There are distinct advantages to living within your food source. Logs offer mechanical protection and refuge from a number of predators and parasites, with an interior temperature and humidity generally more moderate than that of the external environment. Abundant if low-quality food is always close at hand. One disadvantage is that when on this fixed diet, a wood-feeding dictyopteran would forfeit the opportunity to move within the habitat seeking specific nutrients and nitrogenous bonanzas
(e.g., bird droppings) as its developmental and reproductive needs change. Reliance on slowly accumulated reserves and the use of food originating from conspecific sources, then, would become considerably more important, particularly in those stages with a high nitrogen demand—reproducing females and young nymphs (Nalepa, 1994).

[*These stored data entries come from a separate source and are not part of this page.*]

/-- Every accepted word has a next state (R87). -/
theorem accept_next (w : Word) (s : State) : ∃ t, accept w s = .next t := by
  cases hf : s.fault
  · cases hd : decode w with
    | illegal => exact ⟨_, accept_illegal hf hd⟩
    | command i =>
      obtain ⟨t, ht, -⟩ := exec_shape i s
      exact ⟨t, by rw [accept_command hf hd, ht]⟩
  · exact ⟨s, accept_of_fault hf⟩

/-- The fall of RST is the reset event (R105). -/
theorem step_fall {s : State} {rest : List HostMove} (h : s.host = .rst false :: rest) (hr : s.rst = true) :
    step s = .next (resetEvent (setHost rest s)) := by
  rw [step_rst h]
  simp [driveRst, hr]

/-- RST driven otherwise moves the pin only (log entry 8). -/
theorem step_rst_pin {s : State} {level : Bool} {rest : List HostMove} (h : s.host = .rst level :: rest)
    (hlevel : s.rst = false ∨ level = true) : step s = .next (setRst level (setHost rest s)) := by
  rw [step_rst h]
  rcases hlevel with hr | rfl
  · simp [driveRst, hr]
  · simp [driveRst]

/-- A step stops only on a command presented while RST is high (R86, R96; log entry 3). -/
theorem step_fault {s : State} {r : Fault} (h : step s = .fault r) :
    s.rst = true ∧ ∃ w rest, s.host = .command w :: rest := by
  cases hh : s.host with
  | nil => rw [step_idle hh] at h; cases h
  | cons m rest =>
    cases m with
    | command w =>
      cases hr : s.rst with
      | true => simp
      | false =>
        obtain ⟨t, ht⟩ := accept_next w (setHost rest s)
        rw [step_command hh hr, ht] at h
        cases h
    | rst level => rw [step_rst hh] at h; cases h
    | cfgBypass level => rw [step_cfgBypass hh] at h; cases h
    | rdsel sel => rw [step_rdsel hh] at h; cases h

end Sys2Proof.Machine
end

section
/-! The invariant of the block: every update a step can make keeps it (10_state.md R18, R22, R24 to R26, R35, R36). -/

namespace Sys2Proof.Machine

theorem magnitude_toInt (r : Word) : (magnitude r).toInt = r.toNat := by
  rw [magnitude, BitVec.toInt_setWidth, Int.bmod_eq_of_le] <;> omega

/-- The mantissa of SPOW is the raw value, negated when the sign byte says so (R73, R76). -/
theorem signedMantissa_toInt (r : Word) (f : Byte) :
    (signedMantissa r f).toInt = if negates r f then -(r.toNat : Int) else (r.toNat : Int) := by
  unfold signedMantissa
  split
  · rw [BitVec.toInt_neg, magnitude_toInt, Int.bmod_eq_of_le] <;> omega
  · exact magnitude_toInt r

theorem magnitude_inRange (r : Word) :
    -(2 ^ 32 - 1) ≤ (magnitude r).toInt ∧ (magnitude r).toInt ≤ 2 ^ 32 - 1 := by
  rw [magnitude_toInt]
  omega

theorem signedMantissa_inRange (r : Word) (f : Byte) :
    -(2 ^ 32 - 1) ≤ (signedMantissa r f).toInt ∧ (signedMantissa r f).toInt ≤ 2 ^ 32 - 1 := by
  rw [signedMantissa_toInt]
  split <;> omega

/-- The code of a fault is 1, 2 or 3 (R89). -/
theorem FaultCode.code_cases (c : FaultCode) : c.code = 1#4 ∨ c.code = 2#4 ∨ c.code = 3#4 := by
  cases c <;> simp [FaultCode.code]

theorem inv_resetWith (cfg : Bool) : Inv (State.resetWith cfg) := by
  cases cfg <;> decide

theorem inv_raiseFault {s : State} (h : Inv s) (c : FaultCode) (w : Word) : Inv (raiseFault c w s) := by
  obtain ⟨hcanon, hfilled, hidle, hflags, hscale, hrange, -⟩ := h
  exact ⟨hcanon, hfilled, hidle, hflags, hscale, hrange, by simp, fun _ => c.code_cases⟩

theorem flagsSound_clearResult (s : State) : FlagsSound (clearResult s) := ⟨fun _ => rfl, nofun, nofun⟩

/-- With a new buffer nothing is readable, so the RAM is filled whatever it holds (R37). -/
theorem ramFilled_startBuffer (s : State) : RamFilled (clearResult (startBuffer s)) :=
  fun a (ha : a < 0) => absurd ha (Nat.not_lt_zero a)

theorem inv_startBuffer {s : State} (h : Inv s) : Inv (clearResult (startBuffer s)) := by
  obtain ⟨hcanon, -, -, -, hscale, hrange, hrecord⟩ := h
  exact ⟨hcanon, ramFilled_startBuffer s, fun _ => rfl, flagsSound_clearResult _, hscale, hrange, hrecord⟩

theorem ramFilled_absorb {s : State} (h : RamFilled s) (b : Byte) : RamFilled (absorb b s) := by
  intro a ha
  simp only [readableLen, absorb_cnt, cntAfterPush_toNat, Config.ramSize] at ha
  rw [absorb_ram, ramAfterPush_get]
  split
  · simp
  · rename_i hnew
    refine h a ?_
    simp only [readableLen, Config.ramSize] at hnew ⊢
    omega

theorem crcIdle_absorb {s : State} (h : CrcIdle s) (b : Byte) : CrcIdle (absorb b s) := by
  intro hcnt
  simp only [absorb_cnt, cntAfterPush_toNat, Config.minBuffer] at hcnt
  have hfew : ¬Config.minBuffer ≤ s.cnt.toNat := by simp only [Config.minBuffer]; omega
  rw [absorb_crc, crcAfterPush, if_neg hfew]
  exact h (not_le.mp hfew)

theorem inv_absorb {s : State} (h : Inv s) (b : Byte) : Inv (clearResult (absorb b s)) := by
  obtain ⟨hcanon, hfilled, hidle, -, hscale, hrange, hrecord⟩ := h
  exact ⟨ramAfterPush_wf b hcanon, ramFilled_absorb hfilled b, crcIdle_absorb hidle b,
    flagsSound_clearResult _, hscale, hrange, hrecord⟩

/-- CHECK without a fault leaves the comparison it made, or 1 under bypass (R66). -/
theorem inv_setResult {s : State} (h : Inv s) (hlong : s.bypass = false → 2 ≤ s.cnt.toNat) :
    Inv (setResult (s.bypass || trailerMatches s) s) := by
  obtain ⟨hcanon, hfilled, hidle, -, hscale, hrange, hrecord⟩ := h
  refine ⟨hcanon, hfilled, hidle, ⟨by simp, ?_, ?_⟩, hscale, hrange, hrecord⟩
  · rintro - (hb : s.bypass = true)
    simp [hb]
  · rintro - (hb : s.bypass = false)
    exact ⟨hlong hb, by simp [hb]; rfl⟩

theorem inv_setScaled {s : State} (h : Inv s) (r : Word) {n : BitVec 64} {sc : BitVec 2}
    (hn : -(2 ^ 32 - 1) ≤ n.toInt ∧ n.toInt ≤ 2 ^ 32 - 1) (hsc : sc ≠ 3#2) : Inv (setScaled r n sc s) := by
  obtain ⟨hcanon, hfilled, hidle, hflags, -, -, hrecord⟩ := h
  exact ⟨hcanon, hfilled, hidle, hflags, hsc, hn, hrecord⟩

/-- A well-formed command keeps the invariant; the scale code 3 of an ill-formed one would break it (log entry 11). -/
theorem exec_inv {i : Instr} {s t : State} (hi : i.wellFormed = true) (hs : Inv s) (h : exec i s = .next t) : Inv t := by
  cases i with
  | nop => rw [exec_nop_eq h]; exact hs
  | crcinit => rw [exec_crcinit_eq h]; exact inv_startBuffer hs
  | push b => rw [exec_push_eq h]; exact inv_absorb hs b
  | check =>
    rcases exec_check_cases h with ⟨-, -, rfl⟩ | ⟨hlong, rfl⟩
    · exact inv_raiseFault hs _ _
    · exact inv_setResult hs hlong
  | decu32 off =>
    rcases exec_decu32_cases h with ⟨-, rfl⟩ | ⟨r, -, rfl⟩
    · exact inv_raiseFault hs _ _
    · exact hs
  | scale off sc =>
    have hsc : sc ≠ 3#2 := by
      simp only [Instr.wellFormed, scOk, Bool.and_eq_true, bne_iff_ne] at hi
      exact hi.2
    rcases exec_scale_cases h with ⟨-, rfl⟩ | ⟨r, -, rfl⟩
    · exact inv_raiseFault hs _ _
    · exact inv_setScaled hs r (magnitude_inRange r) hsc
  | spow off soff sc =>
    have hsc : sc ≠ 3#2 := by
      simp only [Instr.wellFormed, scOk, Bool.and_eq_true, bne_iff_ne] at hi
      exact hi.2
    rcases exec_spow_cases h with ⟨-, rfl⟩ | ⟨r, f, -, -, rfl⟩
    · exact inv_raiseFault hs _ _
    · exact inv_setScaled hs r (signedMantissa_inRange r f) hsc

theorem accept_inv {w : Word} {s t : State} (hs : Inv s) (h : accept w s = .next t) : Inv t := by
  rcases accept_cases h with ⟨-, rfl⟩ | ⟨-, -, rfl⟩ | ⟨-, i, hd, hexec⟩
  · exact hs
  · exact inv_raiseFault hs _ _
  · exact exec_inv (wellFormed_of_decode hd) hs hexec

/-- Settles O50, by the cases of a step: the invariant looks at no pin and not at the host's moves. -/
theorem invariantKeptByEveryStep : Obligations.InvariantKeptByEveryStep := by
  intro s t hs h
  rcases step_cases h with ⟨-, rfl⟩ | ⟨w, rest, -, -, haccept⟩ | ⟨rest, -, -, rfl⟩ | ⟨level, rest, -, -, rfl⟩ |
    ⟨level, rest, -, rfl⟩ | ⟨sel, rest, -, rfl⟩
  · exact hs
  · exact accept_inv (s := setHost rest s) hs haccept
  · exact inv_resetWith s.cfgBypass
  · exact hs
  · exact hs
  · exact hs

end Sys2Proof.Machine
end

section
/-! SUPPORT. Stale bytes: a block whose delay line and RAM hold other bytes where nothing may read them answers every command
with a state that again differs only so (10_state.md R20, R31; 20_memory.md R37). -/

namespace Sys2Proof.Machine

/-- `s` with other bytes in the delay line and the RAM. -/
def withBytes (d0 d1 : Byte) (m : Memory) (s : State) : State := { s with dl0 := d0, dl1 := d1, ram := m }

@[simp] theorem withBytes_bypass (d0 d1 : Byte) (m : Memory) (s : State) : (withBytes d0 d1 m s).bypass = s.bypass := rfl

/-- The read port shows neither the delay line nor the RAM (R29). -/
theorem readPort_withBytes (sel : BitVec 3) (d0 d1 : Byte) (m : Memory) (s : State) :
    readPort sel (withBytes d0 d1 m s) = readPort sel s := rfl

theorem SameButStale.exists_withBytes {s t : State} (h : SameButStale s t) : ∃ d0 d1 m, t = withBytes d0 d1 m s :=
  ⟨t.dl0, t.dl1, t.ram, h.1⟩

theorem SameButStale.refl (s : State) : SameButStale s s := ⟨rfl, fun _ => rfl, fun _ => rfl, fun _ _ => rfl⟩

/-- CHECK compares the trailer only when both bytes of the delay line are current (R20, R66). -/
theorem trailerMatches_of_sameButStale {s t : State} (h : SameButStale s t) (hlong : 2 ≤ s.cnt.toNat) :
    trailerMatches t = trailerMatches s := by
  obtain ⟨heq, hd1, hd0, -⟩ := h
  have hcrc : t.crc = s.crc := by rw [heq]
  simp [trailerMatches, trailer, hcrc, hd1 (by omega), hd0 hlong]

/-- PUSH folds the older byte only when it is current (R20, R65). -/
theorem crcAfterPush_of_sameButStale {s t : State} (h : SameButStale s t) : crcAfterPush t = crcAfterPush s := by
  obtain ⟨heq, -, hd0, -⟩ := h
  have hcrc : t.crc = s.crc := by rw [heq]
  have hcnt : t.cnt = s.cnt := by rw [heq]
  unfold crcAfterPush
  rw [hcrc, hcnt]
  split
  · rename_i hlong; rw [hd0 hlong]
  · rfl

/-- PUSH makes readable only the byte it stores (R36). -/
theorem ramAfterPush_of_sameButStale {s t : State} (h : SameButStale s t) (b : Byte) {a : Nat}
    (ha : a < readableLen (absorb b s)) : (ramAfterPush t b).get a = (ramAfterPush s b).get a := by
  obtain ⟨heq, -, -, hram⟩ := h
  have hcnt : t.cnt = s.cnt := by rw [heq]
  rw [ramAfterPush_get, ramAfterPush_get, hcnt]
  simp only [readableLen, absorb_cnt, cntAfterPush_toNat, Config.ramSize] at ha hram ⊢
  split
  · rfl
  · exact hram a (by omega)

theorem sameButStale_absorb {s t : State} (h : SameButStale s t) (b : Byte) :
    SameButStale (clearResult (absorb b s)) (clearResult (absorb b t)) := by
  have hcrc := crcAfterPush_of_sameButStale h
  have hram := fun a => ramAfterPush_of_sameButStale h b (a := a)
  obtain ⟨d0, d1, m, rfl⟩ := h.exists_withBytes
  obtain ⟨-, hd1, -, -⟩ := h
  refine ⟨?_, fun _ => rfl, fun hlong => hd1 ?_, hram⟩
  · simp only [clearResult, absorb, hcrc]
    rfl
  · simp only [clearResult_cnt, absorb_cnt, cntAfterPush_toNat, Config.minBuffer] at hlong
    omega

theorem exec_scaler_sameButStale {i : Instr} (hi : IsScaler i) {s s' t : State} (h : SameButStale s t)
    (hs : exec i s = .next s') : ∃ t', exec i t = .next t' ∧ SameButStale s' t' := by
  obtain ⟨d0, d1, m, rfl⟩ := h.exists_withBytes
  obtain ⟨-, hd1, hd0, hram⟩ := h
  obtain ⟨upd, hupd, hnext, hnext'⟩ := exec_scaler_congr hi (s := s) (s' := withBytes d0 d1 m s) rfl hram
  rw [hnext] at hs
  cases hs
  refine ⟨_, hnext', ?_⟩
  rcases hupd with rfl | ⟨off, r, -, rfl⟩ | ⟨r, n, sc, rfl⟩ <;> exact ⟨rfl, hd1, hd0, hram⟩

theorem exec_sameButStale {i : Instr} {s s' t : State} (h : SameButStale s t) (hs : exec i s = .next s') :
    ∃ t', exec i t = .next t' ∧ SameButStale s' t' := by
  have htrailer := trailerMatches_of_sameButStale h
  have hpush := sameButStale_absorb h
  have hscaler := fun hi : IsScaler i => exec_scaler_sameButStale hi h hs
  obtain ⟨d0, d1, m, rfl⟩ := h.exists_withBytes
  obtain ⟨-, hcurrent⟩ := h
  cases i with
  | nop => cases hs; exact ⟨_, rfl, rfl, hcurrent⟩
  | crcinit => cases hs; exact ⟨_, rfl, rfl, nofun, nofun, nofun⟩
  | push b => cases hs; exact ⟨_, rfl, hpush b⟩
  | check =>
    rcases exec_check_cases hs with ⟨hb, hc, rfl⟩ | ⟨hlong, rfl⟩
    · exact ⟨_, exec_check_short (s := withBytes d0 d1 m s) hb hc, rfl, hcurrent⟩
    · have hresult : (s.bypass || trailerMatches (withBytes d0 d1 m s)) = (s.bypass || trailerMatches s) := by
        cases hb : s.bypass
        · rw [htrailer (hlong hb)]
        · rfl
      refine ⟨_, exec_check_result (s := withBytes d0 d1 m s) hlong, ?_⟩
      rw [withBytes_bypass, hresult]
      exact ⟨rfl, hcurrent⟩
  | decu32 off => exact hscaler (.inl ⟨off, rfl⟩)
  | scale off sc => exact hscaler (.inr (.inl ⟨off, sc, rfl⟩))
  | spow off soff sc => exact hscaler (.inr (.inr ⟨off, soff, sc, rfl⟩))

Termites inherited from cockroaches a suite of interindividual behaviors that allow for nitrogen conservation at the colony level and provide a means of circulating it among individuals within the social group (Table 4.6). These include cannibalism, necrophagy, feeding on exuviae, and coprophagy. Two behaviors of particular note are allogrooming and trophallaxis, first, because they supply the organizational glue that keeps termite colonies cohesive and functional, and second, because among cockroaches these behaviors are only known from wood-feeding species. Allogrooming has been noted in Panesthia (M. Slaytor, pers. comm. to CAN) and Crypto-cercus, and in the latter it occurs exactly as described in termites by Howse (1968). The groomer grazes on the body of a conspecific, and the insect being groomed responds by rotating its body or appendages into more accessible positions (Fig. 5.5B).As with termites, the nymph being tended may enter a trance-like state and afterward remain immobile for a short period of time before resuming activity (Nalepa and Bandi, 2000).
Trophallaxis is the circulatory system of a termite colony. It is the chief mechanism of disseminating water, nutrients, hormones, dead and live symbionts, and the metabolic products and by-products of the host and all its gut symbionts. Stomodeal trophallaxis (by mouth) occurs in all termite families, and proctodeal trophallaxis (by anus) occurs in all but the derived family Termitidae (McMahan, 1969; Breznak, 1975, 1982). Both types of trophallaxis occur in wood-feeding cockroaches, and in these taxa the behaviors occur in the context of parental care. Salganea taiwanensis feeds its young on oral secretions (T. Matsumoto, pers. comm. to CAN; Fig. 8.3B), and Cryptocercus adults feed young nymphs on hindgut fluids (Seelinger and Seelinger, 1983; Nalepa, 1984; Park et al., 2002).